Menahem Koretski (מני קורצקי; born 4 April 1974) is an Israeli football manager and former players.

== Club career ==
Koretski began his playing career as a goalkeeper in the youth setup of Shimshon Tel Aviv, and later transferred to Beitar Tel Aviv. In 2000, Koretski moved to Maccabi Netanya and played as a second goalkeeper. He was also the second goalkeeper in Bnei Yehuda. In 2004, Koretski moved to Ironi Nir Ramat Hasharon, and for the first time in his career he got an active role and became the captain and the first goalkeeper of Ramat Hasharon. In 2010, he retired from professional football.

== Managerial career ==
After Koretski's retirement from football, he was appointed as a team delegate of Hapoel Ramat Hasharon, and later began serving as assistant coach. In the 2012–13 season, Koretski was appointed as head coach in joint with Benny Tabak. They both led the team to a very good performance. Few weeks before the end of the season, he was fired, after a conflict with some key players.

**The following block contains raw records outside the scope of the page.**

-- ==== Sys2Proof/Machine/Selftest.lean ====
section
/-! DEFINITION. Online test (14): strand programs, retirement, recess windows, test requests and the weight digest. -/

namespace Sys2Proof.Machine
open Sys2Proof
set_option Elab.async false

/-! ### Test content (R380 to R382) -/

def State.content (s : State) : List Byte := s.recBytes recContent 0

/-- An operation descriptor that holds only a pair of formats. -/
def pairOpd (fl fs : Nat) : Opd := parseOpd (leBytes 1 0 ++ leBytes 1 fl ++ leBytes 1 fs)

/-- Cycles of n groups of a strand program from an offset (R381). -/
def groupCycles (c : List Byte) : Nat → Nat → Nat
  | 0, _ => 0
  | n + 1, off =>
    have d := pairOpd (leAt c off 1) (leAt c (off + 1) 1)
    have loads := leAt c (off + 2) 2
    have pos := leAt c (off + 4) 1
    pos * loads * d.cps + 16 + groupCycles c n (off + 12 + 8 * loads * d.sb d.fl + pos * loads * d.sb d.fs)

/-- Duration of the base or the extended strand program in ARITH cycles (R378, R381). -/
def State.programCycles (s : State) (ext : Bool) : Nat :=
  have off := leAt s.content (if ext then 12 else 8) 4
  groupCycles s.content (leAt s.content off 2) (off + 2)

/-- Units under test by code: unit kind 1 VECTOR, 2 and 3 movers 0 and 1, 4 CODEC, 5 DETECT, times 128, plus the physical core or the
unit's number. -/
def unitKey (u i : Nat) : Nat := u * 128 + i

/-- Segment table of a unit kind: its offset and count (Table 14-2). -/
def State.segTable (s : State) (u : Nat) : Nat × Nat :=
  have k := if u = 1 then 0 else if u = 2 ∨ u = 3 then 1 else if u = 4 then 2 else 3
  (leAt s.content (16 + 4 * k) 4, leAt s.content (32 + 4 * k) 4)

/-- Whether segment i is extended, and its CYCLES (R382). -/
def State.segment (s : State) (u i : Nat) : Bool × Nat :=
  have c := leAt s.content ((s.segTable u).1 + 16 * i) 4
  (bitAt c 31, c % 2 ^ 31)

/-- Number of base segments: the table lists them first. -/
def State.baseCount (s : State) (u : Nat) : Nat := ((List.range (s.segTable u).2).filter (fun i => !(s.segment u i).1)).length

/-! ### Requests (R387) -/

def State.refuseRequest (s : State) (reason kind : Nat) : State := s.send srcSafety .TEST_REQUEST (reason * 2 ^ 36 + kind % 16 * 2 ^ 32)

def State.setQueue (s : State) (l : List TestReq) : State :=
  ({ s with tst := { s.tst with reqs := l } }).wf F.TST_STATUS_QUEUE l.length

/-- Test state of a unit. -/
def State.unitT (s : State) (k : Nat) : UnitT :=
  (s.tst.units.find? (fun t => t.unit == k)).getD { unit := k, next := 0, complete := true, passed := false, ext := [], winEnd := 0, run := none }

def State.setUnitT (s : State) (t : UnitT) : State :=
  { s with tst := { s.tst with units := s.tst.units.filter (fun x => x.unit != t.unit) ++ [t] } }

/-- Queue the extended segments of a unit. -/
def State.queueExt (s : State) (k : Nat) : State :=
  have t := s.unitT k
  have u := k / 128
  have l := (List.range (s.segTable u).2).filter (fun i => (s.segment u i).1)
  s.setUnitT { t with ext := t.ext ++ l.filter (fun i => !t.ext.contains i) }

/-- The units a request of kind 1 or 2 covers. -/
def reqUnits (r : TestReq) : List Nat :=
  if r.kind = 1 then [unitKey 1 r.target, unitKey 2 r.target, unitKey 3 r.target]
  else if r.kind = 2 then [unitKey (if r.detect then 5 else 4) r.target] else []

/-- Queue a request of kind 0 to 2 (R387, Table 14-3): refused for an unknown target or a full queue, merged with an equal one. -/
def State.request (s : State) (r : TestReq) : State :=
  have limit := if r.kind = 2 then (if r.detect then 4 else 8) else 66
  if 2 < r.kind ∨ limit ≤ r.target then s.refuseRequest 2 r.kind
  else
    have r : TestReq := if r.kind = 2 then r else { r with detect := false }
    if s.tst.reqs.contains r then s
    else if 16 ≤ s.tst.reqs.length then s.refuseRequest 1 r.kind
    else (reqUnits r).foldl (fun s k => s.queueExt k) (s.setQueue (s.tst.reqs ++ [r]))

/-- A request written to TST_REQ: CP0 in machine mode only. -/
def State.requestWrite (s : State) (req : Requester) (mmode : Bool) (f : State → State) : State :=
  s.cmdWrite req A.TST_REQ (fun s => if cp0m req mmode then f s else s.deny req A.TST_REQ)

/-- STRAND_EXTENDED_REQUEST (R387): TST_REQ with KIND 0. -/
def execStrandExtendedRequest (req : Requester) (mmode : Bool) (target : BitVec 7) (s : State) : Host.Outcome State Fault Refusal :=
  .next (s.requestWrite req mmode (fun s => s.request { kind := 0, target := target.toNat, detect := false }))

/-- UNIT_EXTENDED_REQUEST (R387): TST_REQ with KIND 1. -/
def execUnitExtendedRequest (req : Requester) (mmode : Bool) (target : BitVec 7) (s : State) : Host.Outcome State Fault Refusal :=
  .next (s.requestWrite req mmode (fun s => s.request { kind := 1, target := target.toNat, detect := false }))

/-- STATION_EXTENDED_REQUEST (R387): TST_REQ with KIND 2. -/
def execStationExtendedRequest (req : Requester) (mmode : Bool) (detect : Bool) (target : BitVec 7) (s : State) :
    Host.Outcome State Fault Refusal :=
  .next (s.requestWrite req mmode (fun s => s.request { kind := 2, target := target.toNat, detect := detect }))

/-! ### Retirement (R78, R379, R394) -/

/-- Is the physical core fenced? -/
def State.fenced (s : State) (p : Nat) : Bool := s.flag (F.CORE_STATE_FENCED p)

/-- Retire a strand: it leaves at the next SWAP, enters the map, of which both copies are written, and suspects it was count as
retired (R379, R392, R401). -/
def State.retire (s : State) (p e k : Nat) : State :=
  have x := s.eng p e
  if x.ret.contains k || x.pend.contains k then s
  else
    have i := x.ret.length + x.pend.length
    have s := s.setEng p e { x with pend := x.pend ++ [k] }
    have s := if i = 0 then (s.wf (F.ENG_RETIRED_RET0 p e) k).wf (F.ENG_RETIRED_V0 p e) 1
      else if i = 1 then (s.wf (F.ENG_RETIRED_RET1 p e) k).wf (F.ENG_RETIRED_V1 p e) 1
      else if i = 2 then (s.wf (F.ENG_RETIRED_RET2 p e) k).wf (F.ENG_RETIRED_V2 p e) 1 else s
    { s with tst := { s.tst with
        mapq := [0, 1],
        evs := s.tst.evs.map (fun v => { v with sus := v.sus.map (fun u =>
          if u.phys == p && u.engine == e && u.strand == k && u.status == 0 then { u with status := 2 } else u) }) } }

/-- STRAND_FAIL with the retirement of R379. -/
def State.strandFail (s : State) (p e k group : Nat) : State :=
  ((s.send (srcEngine p e) .STRAND_FAIL (e * 2 ^ 37 + k * 2 ^ 30 + group % 2 ^ 16)).bump F.TST_FAILS_STRAND 1).retire p e k

/-- The retirement map (R394): 528 words in the layout of ENG_RETIRED and their CRC. -/
def State.retireMap (s : State) : List Byte :=
  have b := (List.range 528).flatMap (fun i => leBytes 4 (s.reg (A.ENG_RETIRED (i / 8) (i % 8))).toNat)
  b ++ leBytes 4 (crc32c b)

/-- RETIREMENT_MAP_WRITTEN (R394): the next copy of the map is in the boot store. -/
def execRetirementMapWritten (s : State) : Host.Outcome State Fault Refusal :=
  match s.tst.mapq with
  | [] => .next s
  | d :: r => .next ({ s with tst := { s.tst with mapq := r } }.wrN (keyBoot d 0x3502000) s.retireMap)

/-! ### Strand programs (R378, R379) -/

/-- SWAP_COMPLETE (R53, R378): 12 cycles after the SWAP its strands run the test program; an engine on an extended turn runs the
extended one. -/
def execSwapComplete (engine : BitVec 16) (s : State) : Host.Outcome State Fault Refusal :=
  match s.jobAt engine.toNat with
  | none => .next s
  | some j =>
    if j.kind ≠ .swap then .next s
    else
      have p := s.phys j.core
      have e := stLoc j.unit % 8
      have key := p * 8 + e
      have s := ((s.advanceTo j.due).wf (F.ENG_STATUS_BUSY p e) 0).endJob j
      have left := (smFind s.tst.turns key).getD 0
      have ext := decide (0 < left)
      .next { s with tst := { s.tst with
        progs := s.tst.progs.filter (fun x => x.1 != key) ++ [(key, j.due + 2 * s.programCycles ext, ext)],
        turns := if ext then smInsert s.tst.turns key (left - 1) else s.tst.turns } }

/-- The extended turn of a core ends when all eight engines have run it. -/
def State.turnsDone (s : State) (p : Nat) : State :=
  if (List.range 8).all (fun e => smFind s.tst.turns (p * 8 + e) == some 0) then
    have s := { s with tst := { s.tst with turns := s.tst.turns.filter (fun x => x.1 / 8 != p) } }
    s.setQueue (s.tst.reqs.filter (fun r => !(r.kind == 0 && r.target == p)))
  else s

/-! ### Recess windows (R54, R383, R386) -/

/-- Station addresses and unit keys that a RECESS word of logical core n reserves. -/
def State.recessUnits (s : State) (n w : Nat) : List (Nat × Nat) :=
  have p := s.phys n
  have st := insArg w 23 8
  (if bitAt w 24 then [(0x4000 + n * 64, unitKey 1 p)] else []) ++
  (if bitAt w 25 then [(0x5000 + n * 64, unitKey 2 p)] else []) ++
  (if bitAt w 26 then [(0x5000 + n * 64 + 8, unitKey 3 p)] else []) ++
  (if bitAt w 27 then
    (if stKind st = 6 then [(st, unitKey 4 (stLoc st))] else if stKind st = 8 then [(st, unitKey 5 (stLoc st))] else [(st, 0)]) else [])

/-- Take the next pending segment that fits the window: base segments of the pass, then queued extended ones (R383). -/
def State.takeSeg (s : State) (k : Nat) : State :=
  have t := s.unitT k
  have u := k / 128
  have seg := if !t.complete then some t.next else t.ext.head?
  match seg with
  | none => s
  | some i =>
    have fin' := s.now + 2 * (s.segment u i).2
    if fin' ≤ t.winEnd then s.setUnitT { t with run := some (i, fin') } else s

/-- A window opens for a unit: a new pass starts when the last one is complete (R383). -/
def State.openWindow (s : State) (k winEnd : Nat) : State :=
  have t := s.unitT k
  have t := if t.complete then { t with next := 0, complete := false } else t
  (s.setUnitT { t with winEnd := winEnd, run := none }).takeSeg k

/-- RECESS (R54): the window reserves its units from its AT to AT + LENGTH. -/
def execRecess (core : Fin 64) (s : State) : Host.Outcome State Fault Refusal :=
  have n := core.val
  match s.issue n (fun w => insOp w == 0x31) with
  | (none, s) => .next s
  | (some (w, _, i), s) =>
    have due := s.bell.start + 2 * (insAt w + insArg w 55 28)
    .next ((s.recessUnits n w).foldl (fun (s : State) x =>
      have s := s.startJob
        { kind := .recess, core := n, unit := x.1, task := 0, at0 := s.now, due := due, instr := w, idx := i, deadline := 0, desc := [],
          outs := [] }
      if x.2 = 0 then s else s.openWindow x.2 due) s)

/-- RECESS_END (R54): the window ends on its fixed edge; a segment still to run waits whole for the next window, and one that ends on
that edge still gives its result (R401). -/
def execRecessEnd (core : Fin 64) (s : State) : Host.Outcome State Fault Refusal :=
  match s.tt.jobs.find? (fun j => j.kind == .recess && j.core == core.val) with
  | none => .next s
  | some j =>
    have s := s.advanceTo j.due
    have s := (s.recessUnits j.core j.instr).foldl (fun (s : State) x =>
       if x.2 = 0 then s else s.setUnitT { s.unitT x.2 with winEnd := 0 }) s
    .next { s with tt := { s.tt with jobs := s.tt.jobs.filter (fun x => !(x.kind == .recess && x.core == j.core && x.idx == j.idx)) } }

/-- A unit's segment failed (R383, R386, R399). -/
def State.segFail (s : State) (u i seg : Nat) : State :=
  have src := if u = 4 then srcCodec i else if u = 5 then srcDetect i else srcRecess i
  have s := (s.send src .UNIT_TEST_FAIL (u * 2 ^ 36 + (if 4 ≤ u then i % 8 * 2 ^ 33 else 0) + seg % 2 ^ 16)).bump F.TST_FAILS_UNIT 1
  if 4 ≤ u then { s with tst := { s.tst with failPend := if s.tst.failPend.contains (unitKey u i) then s.tst.failPend else unitKey u i :: s.tst.failPend } }
  else s

/-- Requests of kinds 1 and 2 leave the queue when none of their segments is left. -/
def State.extDone (s : State) : State :=
  s.setQueue (s.tst.reqs.filter (fun r => r.kind == 0 || (reqUnits r).any (fun k => !(s.unitT k).ext.isEmpty)))

/-- UNIT_SEGMENT_DONE (R383): the running segment of a unit ends; the next that fits starts. -/
def execUnitSegmentDone (unit : Fin 6) (index : Fin 66) (pass : Bool) (s : State) : Host.Outcome State Fault Refusal :=
  have u := unit.val
  have k := unitKey u index.val
  have t := s.unitT k
  match t.run with
  | none => .next s
  | some (seg, fin') =>
    have s := s.advanceTo fin'
    have s := if pass then s else s.segFail u index.val seg
    have base := !t.complete
    have last := base && decide (s.baseCount u ≤ seg + 1)
    have s := s.setUnitT { t with
       run := none, next := if base then seg + 1 else t.next, complete := t.complete || last, passed := t.passed || last,
       ext := if base then t.ext else t.ext.tail }
    .next ((if base && !last then s else s.extDone).takeSeg k)

/-! ### Weight digests (R397, R398) -/

/-- DIGEST_STEP: bytes of the pass per bell (R398). -/
def State.digestStep (s : State) : Nat := 64 * 2 ^ 20 * ceilDiv s.bellPeriod 33333334

/-- Put an object into the bad map, or report that it is full. -/
def State.badObject (s : State) (cause o : Nat) : State :=
  have full := !s.tst.bad.contains o && decide (64 ≤ s.tst.bad.length)
  have s := s.send srcShk .WEIGHT_DIGEST ((if full then 3 else cause) * 2 ^ 38 + o % 4096)
  if s.tst.bad.contains o || full then s
  else ({ s with tst := { s.tst with bad := s.tst.bad ++ [o] } }).wf F.TST_DIGEST_BAD (s.tst.bad.length + 1)

/-- WEIGHT_DIGEST_CHECK (R398): SHK has read the last byte of the object it is at, within the bytes the bells so far allow. -/
def execWeightDigestCheck (s : State) : Host.Outcome State Fault Refusal :=
  have list := s.recBytes recDigest 0
  have o := s.rf F.TST_DIGEST_NEXT
  have e := recElem list 48 o
  have len := leAt e 8 4
  if recCount list 48 = 0 ∨ s.tst.dleft < len ∨ !s.flag F.TST_STATUS_DIGEST_BUSY ∨ s.pstate = .halt then .next s
  else
    have s := { s with tst := { s.tst with dleft := s.tst.dleft - len } }
    let (bytes, ok, s) := s.fetch 7 (keyHbm (leAt e 0 5)) len
    have s := s.absorb 5 len
    have s := if !ok then s.badObject 1 o else if shake256 bytes 32 = (e.drop 16).take 32 then s else s.badObject 0 o
    .next (if o + 1 < recCount list 48 then s.wf F.TST_DIGEST_NEXT (o + 1)
      else ({ s with tst := { s.tst with dstart := s.now, dlate := false } }.wf F.TST_DIGEST_NEXT 0).bump F.TST_DIGEST_PASS_PASSES 1)

/-- Report a missed coverage (R399). -/
def State.coverageMissed (s : State) (src u p i : Nat) : State :=
  (s.send src .COVERAGE_MISSED (u * 2 ^ 36 + p * 2 ^ 29 + i * 2 ^ 26)).bump F.TST_COVERAGE_MISSED 1

/-- DIGEST_PASS_TIMEOUT (R398): the pass has run for 8 s, which is reported once. -/
def execDigestPassTimeout (s : State) : Host.Outcome State Fault Refusal :=
  if s.flag F.TST_STATUS_DIGEST_BUSY && !s.tst.dlate && decide (s.pstate ≠ .halt) then
    have s := s.advanceTo (s.tst.dstart + 3200000000)
    .next ({ s with tst := { s.tst with dlate := true } }.coverageMissed srcShk 6 0x7F 0)
  else .next s

end Sys2Proof.Machine
end

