/-- Is Announce data set a better than b? (default BMCA of IEEE 1588: PRESUMED, log 12) -/
def annBetter (a b : PtpAnn) : Bool :=
  if a.gm = b.gm then
    decide (a.steps.toNat < b.steps.toNat) || (a.steps == b.steps && (decide (a.clock.toNat < b.clock.toNat) ||
      (a.clock == b.clock && decide (a.port.val < b.port.val))))
  else
    have k (x : PtpAnn) : List Nat := [x.prio1.toNat, x.cls.toNat, x.acc.toNat, x.var.toNat, x.prio2.toNat, x.gm.toNat]
    decide (k a < k b)

/-- PTP_ANNOUNCE (R283): the best master of the slave ports is selected; STATIC uses none. -/
def execPtpAnnounce (a : PtpAnn) (s : State) : Host.Outcome State Fault Refusal :=
  if !s.ptpOn then .next s
  else
    have p := a.port.val
    if !(s.ptpGood p a.ok a.domain && bitAt s.slavePorts p) then .next (s.ptpBad p 11)
    else if s.staticPtp then .next s
    else
      have take := match s.tsu.best with
        | none => true
        | some b => (b.port == a.port && b.clock == a.clock) || annBetter a b
      if take then
        .next (({ s with tsu := { s.tsu with best := some a } }).setSlave p)
      else .next (s.ptpBad p 11)

/-- PTP_SYNC_SEND (R282): a one-step Sync on every GM port with SEC, NS and FRAC of the corrected send time. -/
def execPtpSyncSend (s : State) : Host.Outcome State Fault Refusal :=
  if !s.ptpOn || s.parked then .next s
  else .next ((List.range 6).foldl (fun s p =>
    if bitAt s.gmPorts p then
      have t := (s.txTime p).toNat
      s.out (.ptpSync p (t / 65536 / 1000000000) (t / 65536 % 1000000000) (t % 65536))
    else s) s)

/-- PTP_ANNOUNCE_SEND (R284). -/
def execPtpAnnounceSend (s : State) : Host.Outcome State Fault Refusal :=
  if !s.ptpOn || s.parked then .next s
  else
    have cls := if s.servo = stLocked then s.recLe recTime 22 1 else 248
    have src := if s.servo = stLocked then 0x40 else 0xA0
    .next ((List.range 6).foldl (fun s p =>
      if bitAt s.gmPorts p then s.out (.ptpAnnounce p (s.recLe recTime 21 1) 255 cls src) else s) s)

/-- PTP_DELAY_REQ_SEND (R285): the delay request of the profile's mechanism on the slave port. -/
def execPtpDelayReqSend (s : State) : Host.Outcome State Fault Refusal :=
  have p := s.slavePort
  if !s.ptpOn || decide (6 ≤ p) then .next s
  else
    have q := (s.tsu.reqSeq + 1) % 65536
    have s := { s with tsu := { s.tsu with reqSeq := q, req := some (q, s.txTime p), pd2 := none } }
    .next (s.out (if s.p2p then .ptpPdelayReq p q (-(s.asym p)) else .ptpDelayReq p q (-(s.asym p))))

/-- SYNC_LOSS (R285): no Sync for 3 intervals of 2^interval s moves LOCKED to HOLDOVER. -/
def execSyncLoss (s : State) : Host.Outcome State Fault Refusal :=
  if s.servo = stLocked then
    have iv := 400000000 / 2 ^ (-s.tsu.interval).toNat
    have s := s.advanceTo (s.tsu.lastSync + 3 * iv)
    have s := { s with tsu := { s.tsu with holdStart := s.now } }
    .next ((s.setServo stHoldover).send srcTsu .TIME_HOLDOVER 0)
  else .next s

/-- HOLDOVER_MAX (R288). -/
def execHoldoverMax (s : State) : Host.Outcome State Fault Refusal :=
  if s.servo = stHoldover then
    have s := s.advanceTo (s.tsu.holdStart + s.recLe recTime 36 4 * 400000)
    .next ((s.wf F.TSU_STATUS_FREE_RUNNING 1).send srcTsu .TIME_HOLDOVER (2 ^ 32))
  else .next s

/-- LOCK_TIMEOUT (R289), counted from reset alignment. -/
def execLockTimeout (s : State) : Host.Outcome State Fault Refusal :=
  if s.ptpOn && !s.tsu.locked && !s.flag F.TSU_STATUS_TIMEOUT then
    have s := s.advanceTo (s.recLe recTime 32 4 * 400000)
    .next ((s.wf F.TSU_STATUS_TIMEOUT 1).send srcTsu .TIME_NO_LOCK (s.servo * 2 ^ 32))
  else .next s

end Sys2Proof.Machine
end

At the end of the season, Koretski was appointed as head coach of Hapoel Ra'anana and led the team to a promotion to Ligat Ha'Al. Two games before the end of the season, his team secured one more season in the Premier League.

Before the 2014–15 season, Koretski was appointed as head coach for Beitar Jerusalem, and was fired on 27 January 2015. One week later, Koretski was appointed as head coach for Hapoel Petah Tikva, and at the end of the season they were relegated to Liga Leumit. In January 2016, while Hapoel Petah Tikva were ranked first in Liga Leumit, Koretski decided to move to coach Maccabi Netanya, while Netanya entered a process of liquidation and were ranked 16th in Ligat Ha'Al. On 25 March he was fired.

In 2015–16, he returned to a second term in Hapoel Ramat Hasharon, but resigned later in November.